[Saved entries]

-- ==== Sys2Proof/Certificates/Slice0/Obligations.lean ====
section
/-!
DEFINITION. The statements for the provers, each with the rule of spec/ it formalises. Operands are read
as `s.args[i]`; `erred s code info` is the state after an error completion, `CompletedOk`,
`RegistersOnly` and `StoresOnly` (Safety.lean) say what a completion without error leaves. A result
register is stated wherever its number fits 32 bits; where it does not, the spec states no value
(assumption log 7). No statement rests on a free value of Config.
-/

open Sys2Proof Sys2Proof.Machine

/-! ## Command words -/

/-- 30_encoding.md R102: "A word selects a command iff bits [31:8] are zero and bits [7:0] are one of
these seventeen values", and the table of the values. -/
def Obligations.WordSelectsCommandIffInTable : Prop :=
  (∀ w : Word, (∃ i, decode w = .ok i) ↔
    w.toNat / 256 = 0 ∧ w.toNat % 256 ∈
      [0x01, 0x02, 0x03, 0x04, 0x10, 0x11, 0x20, 0x21, 0x30, 0x31, 0x40, 0x41, 0x50, 0x51, 0x60, 0x61, 0x62]) ∧
  decode 0x01 = .ok .gfAdd ∧ decode 0x02 = .ok .gfSub ∧ decode 0x03 = .ok .gfMul ∧
  decode 0x04 = .ok .gfDiv ∧ decode 0x10 = .ok .sssSplit ∧ decode 0x11 = .ok .sssRecon ∧
  decode 0x20 = .ok .bpPack ∧ decode 0x21 = .ok .bpUnpack ∧ decode 0x30 = .ok .sfFrame ∧
  decode 0x31 = .ok .sfUnframe ∧ decode 0x40 = .ok .ckB39Enc ∧ decode 0x41 = .ok .ckB39Dec ∧
  decode 0x50 = .ok .kdfSlip ∧ decode 0x51 = .ok .kdfBip ∧ decode 0x60 = .ok .accReset ∧
  decode 0x61 = .ok .accAdd ∧ decode 0x62 = .ok .accMerge

/-- 30_encoding.md R102, R110: decoding an encoded command gives it back, and a word that decodes is the
encoding of what it decodes to. -/
def Obligations.DecodeAndEncodeAgree : Prop :=
  (∀ i : Instr, decode (encode i) = .ok i) ∧ ∀ (w : Word) (i : Instr), decode w = .ok i → encode i = w

/-- 60_exceptions.md R300: the completion step runs the command that CMD selects. While Busy it is the
sequencer's turn when no host move is left, or the host's line is held or its program has ended
(assumption log 5); `withFetchWord` puts a command at that point. -/
def Obligations.StepRunsTheDecodedCommand : Prop :=
  (∀ (s : State) (i : Instr), s.powerOnPin = false → s.seq = .busy →
    (s.latency = 0 ∨ ∀ h, s.host.prog[s.host.pc]? = some h → heldWhileBusy h = true) →
    decode s.cmd = .ok i → step s = exec i s) ∧
  ∀ (s : State) (i : Instr), step (s.withFetchWord 32 (encode i).toNat) =
    exec i { s with cmd := encode i, seq := .busy, done := false, err := false, errCode := 0,
                    errInfo := 0, latency := 0, powerOnPin := false }

/-- 30_encoding.md R103, R105: an illegal word completes with IllegalCommand(word); ERRINFO receives the
whole word and nothing else but STATUS changes. -/
def Obligations.IllegalWordCompletesWithIllegalCommand : Prop :=
  ∀ s : State, s.powerOnPin = false → s.seq = .busy →
    (s.latency = 0 ∨ ∀ h, s.host.prog[s.host.pc]? = some h → heldWhileBusy h = true) →
    (s.cmd.toNat / 256 ≠ 0 ∨ s.cmd.toNat % 256 ∉
      [0x01, 0x02, 0x03, 0x04, 0x10, 0x11, 0x20, 0x21, 0x30, 0x31, 0x40, 0x41, 0x50, 0x51, 0x60, 0x61, 0x62]) →
    step s = .next { s with seq := .idle, done := true, err := true, errCode := 9, errInfo := s.cmd }

/-! ## Issue, hold, completion -/

/-- 60_exceptions.md R300 `issue(v)`, 10_state.md R41: a write of CMD, at any offset of that register,
issues the word. -/
def Obligations.CmdWriteIssuesTheWord : Prop :=
  ∀ (s : State) (off : BitVec 12) (v : Word), off.toNat / 4 = 3 →
    ∃ t, csrWrite s off v = t ∧ t.cmd = v ∧ t.seq = .busy ∧ t.done = false ∧ t.err = false ∧
      t.errCode = 0 ∧ t.errInfo = 0 ∧ t.args = s.args ∧ t.result0 = s.result0 ∧
      t.result1 = s.result1 ∧ t.irqEn = s.irqEn ∧ t.acc = s.acc ∧ (∀ a, byteAt t a = byteAt s a) ∧
      t.rngIn = s.rngIn ∧ t.rngDraws = s.rngDraws ∧ t.host = s.host

/-- 20_memory.md R80: while Busy, a read of STATUS or ID completes at once, and every other access is
held until the completion step has made the phase Idle, after which it is performed. -/
def Obligations.AccessesAreHeldWhileBusy : Prop :=
  (∀ off v, heldWhileBusy (.wr off v) = true) ∧ (∀ a b, heldWhileBusy (.mwr a b) = true) ∧
  (∀ a, heldWhileBusy (.mrd a) = true) ∧
  (∀ off : BitVec 12, heldWhileBusy (.rd off) = false ↔ off.toNat / 4 = 2 ∨ off.toNat / 4 = 0) ∧
  (∀ (s : State) (h : HostInstr), s.powerOnPin = false → s.seq = .busy →
    s.host.prog[s.host.pc]? = some h → heldWhileBusy h = true →
    ∃ t, step s = .next t ∧ t.seq = .idle ∧ t.host = s.host) ∧
  (∀ (s : State) (off : BitVec 12), s.powerOnPin = false → s.seq = .busy → 0 < s.latency →
    s.host.prog[s.host.pc]? = some (.rd off) → off.toNat / 4 = 2 ∨ off.toNat / 4 = 0 →
    step s = .next { s with latency := s.latency - 1,
                            host := { s.host with pc := s.host.pc + 1, lastRead := csrRead s off } }) ∧
  ∀ (s : State) (h : HostInstr), s.powerOnPin = false → s.seq = .idle →
    s.host.prog[s.host.pc]? = some h → step s = .next (hostPerform s h)

/-- 70_reset_and_hazards.md R357: an issued command completes, within as many steps as its latency allows
host moves, and one more. -/
def Obligations.BusyUnitCompletesWithinItsLatency : Prop :=
  ∀ s : State, s.powerOnPin = false → s.seq = .busy →
    ∃ k t, k ≤ s.latency + 1 ∧ Sys2Proof.core.run k s = .next t ∧ t.seq = .idle ∧ t.done = true

/-- 60_exceptions.md R307 and 93_implementation_defined.md, part 1, entry 3: nothing is stuck; every step
answers a next state. -/
def Obligations.EveryStepAnswersANextState : Prop := ∀ s : State, ∃ t, step s = .next t

/-- 60_exceptions.md R306: a completion with error changes STATUS and ERRINFO and nothing else. -/
def Obligations.ErrorCompletionIsAllOrNothing : Prop :=
  ∀ (i : Instr) (s t : State), exec i s = .next t → t.err = true →
    ∃ (name : ErrName) (info : Nat),
      t = { s with seq := .idle, done := true, err := true, errCode := errCodeOf name,
                   errInfo := BitVec.ofNat 32 (info % 2 ^ 32) }

/-- 60_exceptions.md R305, 10_state.md R31: a completion without error leaves STATUS = 0x00000002 and
ERRINFO as issue left it, and writes no operand register, CTRL or CMD. -/
def Obligations.CompletionWithoutErrorClearsTheRecord : Prop :=
  ∀ (i : Instr) (s t : State), exec i s = .next t → t.err = false →
    CompletedOk s t ∧ csrRead t 0x008 = 0x00000002

/-- 60_exceptions.md R301: the error codes, and that no completion has another: 6 and 13 to 255 are never
produced. -/
def Obligations.ErrorCodesStayInTheTable : Prop :=
  (errCodeOf .invalidParameters = 1 ∧ errCodeOf .insufficientShares = 2 ∧
    errCodeOf .duplicateShareIndex = 3 ∧ errCodeOf .malformedShare = 4 ∧
    errCodeOf .checksumMismatch = 5 ∧ errCodeOf .unknownWord = 6 ∧ errCodeOf .symbolOutOfRange = 7 ∧
    errCodeOf .divisionByZero = 8 ∧ errCodeOf .illegalCommand = 9 ∧ errCodeOf .addressError = 10 ∧
    errCodeOf .thresholdMismatch = 11 ∧ errCodeOf .accumulatorFull = 12) ∧
  (∀ (i : Instr) (s t : State), exec i s = .next t →
    t.errCode.toNat ∈ [0, 1, 2, 3, 4, 5, 7, 8, 10, 11, 12] ∧ (t.err = false ↔ t.errCode = 0)) ∧
  ∀ s t : State, sequencerStep s = .next t → t.errCode.toNat ∈ [0, 1, 2, 3, 4, 5, 7, 8, 9, 10, 11, 12]

/-- 60_exceptions.md R303: DivisionByZero is raised only by GF_DIV with divisor 0; the denominators of
SSS_RECON and ACC_MERGE are nonzero. -/
def Obligations.DivisionByZeroOnlyFromGfDiv : Prop :=
  (∀ (i : Instr) (s t : State), exec i s = .next t → t.errCode = 8 →
    i = .gfDiv ∧ s.args[1].setWidth 8 = (0 : Byte)) ∧
  (∀ s t : State, exec .sssRecon s = .next t → t.err = false →
    ∀ j m, j < s.args[1].toNat → m < s.args[1].toNat → j ≠ m →
      byteAt s (s.args[0].toNat + j) ^^^ byteAt s (s.args[0].toNat + m) ≠ 0) ∧
  ∀ s t : State, AccInv s → exec .accMerge s = .next t → t.err = false →
    ∀ j m : Fin 32, j.val < s.acc.count.toNat → m.val < s.acc.count.toNat → j ≠ m →
      s.acc.xs[j] ^^^ s.acc.xs[m] ≠ 0

/-- 60_exceptions.md R324: the same command with the same operands, DMEM contents, accumulator and random
bytes completes with the same outcome, whatever the rest of the state. -/
def Obligations.CompletionDependsOnlyOnItsInputs : Prop :=
  ∀ (i : Instr) (s s' t t' : State), s'.args = s.args → s'.dmemBytes = s.dmemBytes →
    s'.acc = s.acc → (∀ a, byteAt s' a = byteAt s a) → (∀ k, rngAnswer s' k = rngAnswer s k) →
    exec i s = .next t → exec i s' = .next t' →
    t'.err = t.err ∧ t'.errCode = t.errCode ∧ (t.err = true → t'.errInfo = t.errInfo) ∧
    (t.err = false → t'.result0 = t.result0 ∧ t'.result1 = t.result1) ∧
    t'.acc = t.acc ∧ (∀ a, byteAt t' a = byteAt t a) ∧ ∀ k, rngAnswer t' k = rngAnswer t k

/-! ## Registers, memory and resets as the host sees them -/

/-- 10_state.md R37 to R47, 20_memory.md R76: what each offset reads, bits [1:0] ignored; a reserved
offset reads 0. -/
def Obligations.RegisterMapReadsAsTabled : Prop :=
  ∀ (s : State) (off : BitVec 12),
    (off.toNat / 4 * 4 = 0x000 → csrRead s off = 0x53534701) ∧
    (off.toNat / 4 * 4 = 0x004 → (csrRead s off).toNat = s.irqEn.toNat) ∧
    (off.toNat / 4 * 4 = 0x008 → (csrRead s off).toNat =
      (if s.seq = .busy then 1 else 0) + 2 * s.done.toNat + 4 * s.err.toNat + 256 * s.errCode.toNat) ∧
    (off.toNat / 4 * 4 = 0x00C → csrRead s off = s.cmd) ∧
    (off.toNat / 4 * 4 = 0x010 → csrRead s off = s.errInfo) ∧
    (off.toNat / 4 * 4 = 0x014 → csrRead s off = s.result0) ∧
    (off.toNat / 4 * 4 = 0x018 → csrRead s off = s.result1) ∧
    (off.toNat / 4 * 4 = 0x01C → (csrRead s off).toNat =
      (match s.acc.phase with | .empty => 0 | .collecting => 1 | .ready => 2) +
        256 * s.acc.count.toNat + 65536 * s.acc.threshold.toNat) ∧
    (off.toNat / 4 * 4 = 0x020 → csrRead s off = s.acc.len) ∧
    (off.toNat / 4 * 4 = 0x024 → csrRead s off = s.acc.base) ∧
    (∀ i : Fin 6, off.toNat / 4 * 4 = 0x040 + 4 * i.val → csrRead s off = s.args[i]) ∧
    (0x028 ≤ off.toNat / 4 * 4 → off.toNat / 4 * 4 < 0x040 → csrRead s off = 0) ∧
    (0x058 ≤ off.toNat / 4 * 4 → csrRead s off = 0)

/-- 10_state.md R34, R39, R40, R46 to R48, 60_exceptions.md R309: what a write of each register other than
CMD does: ARGi takes the value; CTRL without SRST takes bit 0; STATUS bit 1 clears DONE and keeps the
error record; every other write is ignored. -/
def Obligations.RegisterWritesActAsTabled : Prop :=
  ∀ (s : State) (off : BitVec 12) (v : Word),
    (∀ i : Fin 6, off.toNat / 4 * 4 = 0x040 + 4 * i.val →
      csrWrite s off v = { s with args := (csrWrite s off v).args } ∧
      ∀ j : Fin 6, (csrWrite s off v).args[j] = if j = i then v else s.args[j]) ∧
    (off.toNat / 4 * 4 = 0x004 → v.getLsbD 1 = false → csrWrite s off v = { s with irqEn := v.getLsbD 0 }) ∧
    (off.toNat / 4 * 4 = 0x008 →
      csrWrite s off v = { s with done := if v.getLsbD 1 then false else s.done }) ∧
    (off.toNat / 4 * 4 = 0x000 ∨ (0x010 ≤ off.toNat / 4 * 4 ∧ off.toNat / 4 * 4 < 0x040) ∨
      0x058 ≤ off.toNat / 4 * 4 → csrWrite s off v = s)

/-- 10_state.md R49: reading any register or DMEM byte changes no state of the unit: only the host's own
position and the value it last read. What those two become is the model's choice (assumption log 6):
the next line, and the register's value or the byte zero-extended to 32 bits. -/
def Obligations.HostReadsChangeNothing : Prop :=
  ∀ (s : State) (off : BitVec 12) (a : Nat),
    hostPerform s (.rd off) =
      { s with host := { s.host with pc := s.host.pc + 1, lastRead := csrRead s off } } ∧
    hostPerform s (.mrd a) =
      { s with host := { s.host with pc := s.host.pc + 1, lastRead := (dmemRead s a).setWidth 32 } }

/-- 20_memory.md R77: in range, DmemRead returns the byte and DmemWrite sets it and no other; from
DMEM_BYTES up a read returns 0 and a write is ignored. -/
def Obligations.HostDmemAccessIsRangeChecked : Prop :=
  ∀ (s : State) (a : Nat) (b : Byte),
    (a < s.dmemBytes → dmemRead s a = byteAt s a ∧ dmemRead (dmemWrite s a b) a = b ∧
      (∀ c, c ≠ a → byteAt (dmemWrite s a b) c = byteAt s c) ∧
      dmemWrite s a b = { s with mem := (dmemWrite s a b).mem }) ∧
    (s.dmemBytes ≤ a → dmemRead s a = 0 ∧ dmemWrite s a b = s)

/-- 70_reset_and_hazards.md R342: a CTRL write with bit 1 = 1 gives every register, flag and field its
reset value of R343; DMEM is not changed. That the host and the randomness port are unchanged is the
model's choice (assumption log 3, log 6). -/
def Obligations.SoftResetKeepsDmem : Prop :=
  ∀ (s : State) (off : BitVec 12) (v : Word), off.toNat / 4 = 1 → v.getLsbD 1 = true →
    ResetValues (csrWrite s off v) ∧ (csrWrite s off v).mem = s.mem ∧
    (∀ a, byteAt (csrWrite s off v) a = byteAt s a) ∧
    (csrWrite s off v).dmemBytes = s.dmemBytes ∧ (csrWrite s off v).host = s.host ∧
    (csrWrite s off v).rngIn = s.rngIn ∧ (csrWrite s off v).rngDraws = s.rngDraws

/-- 70_reset_and_hazards.md R340, R341, R343: power-on reset, in any phase, gives every register its reset
value, and a command in progress has none of its writes applied: no byte of DMEM is known afterwards.
That the reset input comes before a step of the host or sequencer, and that the host keeps its position
(a held access with it), is the model's choice (assumption log 6, log 11). The state a run starts from has
the same values. -/
def Obligations.PowerOnResetAbandonsTheCommand : Prop :=
  (∀ s : State, s.powerOnPin = true →
    ∃ t, step s = .next t ∧ ResetValues t ∧ (∀ a, Memory.get? t.mem a = none) ∧
      t.powerOnPin = false ∧ t.dmemBytes = s.dmemBytes ∧ t.host = s.host ∧
      t.rngIn = s.rngIn ∧ t.rngDraws = s.rngDraws) ∧
  ResetValues State.reset ∧ ∀ a, Memory.get? State.reset.mem a = none

/-- 10_state.md R57, 60_exceptions.md R314, R315: the interrupt output, and when it rises and falls. -/
def Obligations.InterruptFollowsEnableAndDone : Prop :=
  (∀ s : State, irq s = (s.irqEn && s.done)) ∧
  (∀ (i : Instr) (s t : State), exec i s = .next t → t.done = true ∧ irq t = s.irqEn) ∧
  (∀ s t : State, sequencerStep s = .next t → t.done = true ∧ irq t = s.irqEn) ∧
  (∀ (s : State) (v : Word), irq (csrWrite s 0x00C v) = false) ∧
  (∀ s : State, irq (csrWrite s 0x008 2) = false) ∧
  (∀ s : State, irq (csrWrite s 0x004 2) = false ∧ irq (powerOnReset s) = false) ∧
  (∀ s : State, irq (csrWrite s 0x004 0) = false ∧ (csrWrite s 0x004 0).done = s.done) ∧
  ∀ s : State, s.done = true → irq (csrWrite s 0x004 1) = true

/-! ## Invariants of the machine -/

/-- 10_state.md R40, R44, R51, R55, 46_accumulator.md R263, 00_scope.md R10: every step keeps the
invariant: STATUS and ERRINFO agree, ERRCODE is a produced code, the accumulator is a legal session whose
store lies in DMEM, and DMEM keeps its canonical form. -/
def Obligations.StepKeepsTheInvariant : Prop := ∀ s t : State, Inv s → step s = .next t → Inv t

/-- 70_reset_and_hazards.md R343: the reset state meets the invariant. -/
def Obligations.ResetMeetsTheInvariant : Prop := Inv State.reset

/-- 10_state.md R52: the accumulator changes only by ACC_RESET, by ACC_ADD, by a power-on reset or by a
soft reset; ACC_ADD changes the index file at position count only. -/
def Obligations.AccumulatorChangesOnlyByItsCommands : Prop :=
  (∀ s t : State, step s = .next t → t.acc ≠ s.acc →
    s.powerOnPin = true ∨
    (s.seq = .busy ∧ (s.cmd = 0x60 ∨ s.cmd = 0x61)) ∨
    (s.seq = .idle ∧ ∃ off v, s.host.prog[s.host.pc]? = some (.wr off v) ∧ off.toNat / 4 = 1 ∧
      v.getLsbD 1 = true)) ∧
  ∀ s t : State, exec .accAdd s = .next t →
    ∀ j : Fin 32, j.val ≠ s.acc.count.toNat → t.acc.xs[j] = s.acc.xs[j]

TASK DIRECTIONS
Give an exact copy of the lines above, from the top of the records to the line that contains "DEFINITION. The statements", taking in both ends.

TASK SOLUTION
-- ==== Sys2Proof/Certificates/Slice0/Obligations.lean ====
section
/-!
DEFINITION. The statements for the provers, each with the rule of spec/ it formalises. Operands are read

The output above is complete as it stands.